I really like bluejays. They’re smart (being in the crow family), brash, demanding little buggers who aren’t shy about letting you know they want something.
One of the little joys I take in my small apartment is that I’ve befriended two families of bluejays. It’s easy to do when you have peanuts. I got them used to picking them up from the rail outside my front door. Pretty soon they started landing and demanding peanuts.
One of the jays is an alpha male who just yells till he gets his peanut. The other is a smaller, scruffy-looking female who does a cutesy chirpy songbird schtick till I notice and bring her a peanut. It was cute till they started doing it at 7 a.m.
Because they’re smart, they learned pretty quickly that no amount of yelling or coaxing was gonna get them a peanut at that time of day, as I generally stay up late and get up at the crack of 11 or so. They adjusted their begging schedules accordingly.
Pretty soon it got to where they’d take peanuts from my hand, or land beside me when I was reading in the courtyard. I got worried because I don’t want them dependent on me and I don’t want them to be too trusting of people. One day one of them landed on the rail behind a UPS guy when he was making a delivery.
Then one of the jays figured out that the guy he saw through the small kitchen window of my apartment is the same guy who leaves peanuts out front, and he started landing on my air conditioner and banging on my window. I think he was trying to get an exclusive on the peanuts. He’d start at sunrise and go at it 10 or 20 times over the course of the day. We’re not talking tap-tap-tap here. We’re talking BAM BAM BAM, Open up in the name of the law.
At first I tried opening the blinds so he could watch me go to the front door, which could be seen from the kitchen window. I’d hold up a peanut and open the door and try to get the jay to realize that there was now a peanut out front, so stop banging on my damn window. No go. He wanted his peanut, he wanted it directly from the kitchen window (it doesn’t open because of the air conditioner), and he wanted it now.

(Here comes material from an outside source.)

-- ==== Sys2Proof/Machine/Dispatch.lean ====
section
/-! DEFINITION. The meaning of each command, one arm for each constructor of `Instr`. -/

namespace Sys2Proof.Machine

open Sys2Proof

That was when I realized that the jays had trained me.
So now I’ve set out on a campaign to unspoil my slowly domesticating bluejays before the little bastards have me renting DVDs from Redbox for them, and before I become the avian equivalent of a crazy cat lady. I’ve got them to stop with the window-banging, but seeing as how both of them showed up for peanuts while I was writing this, I clearly have a ways to go.
Of course, it’s me who needs retraining. But everybody knows that.
You’ll miss them if they go away…
I don’t want them to go away! The pathetic truth is that they are often the highlight of my day. We’ve reached a detente. They’ve stopped banging on the window; they land on my rail and sing, and I bring them peanuts just like before.
Only now, the alpha male will take a peanut from me and drop it and screech for one he likes better. I though he was being a spoiled jerk until I noticed that the ones he drops smell icky. Still — I think it possible he wants me to make him a ham sandwich.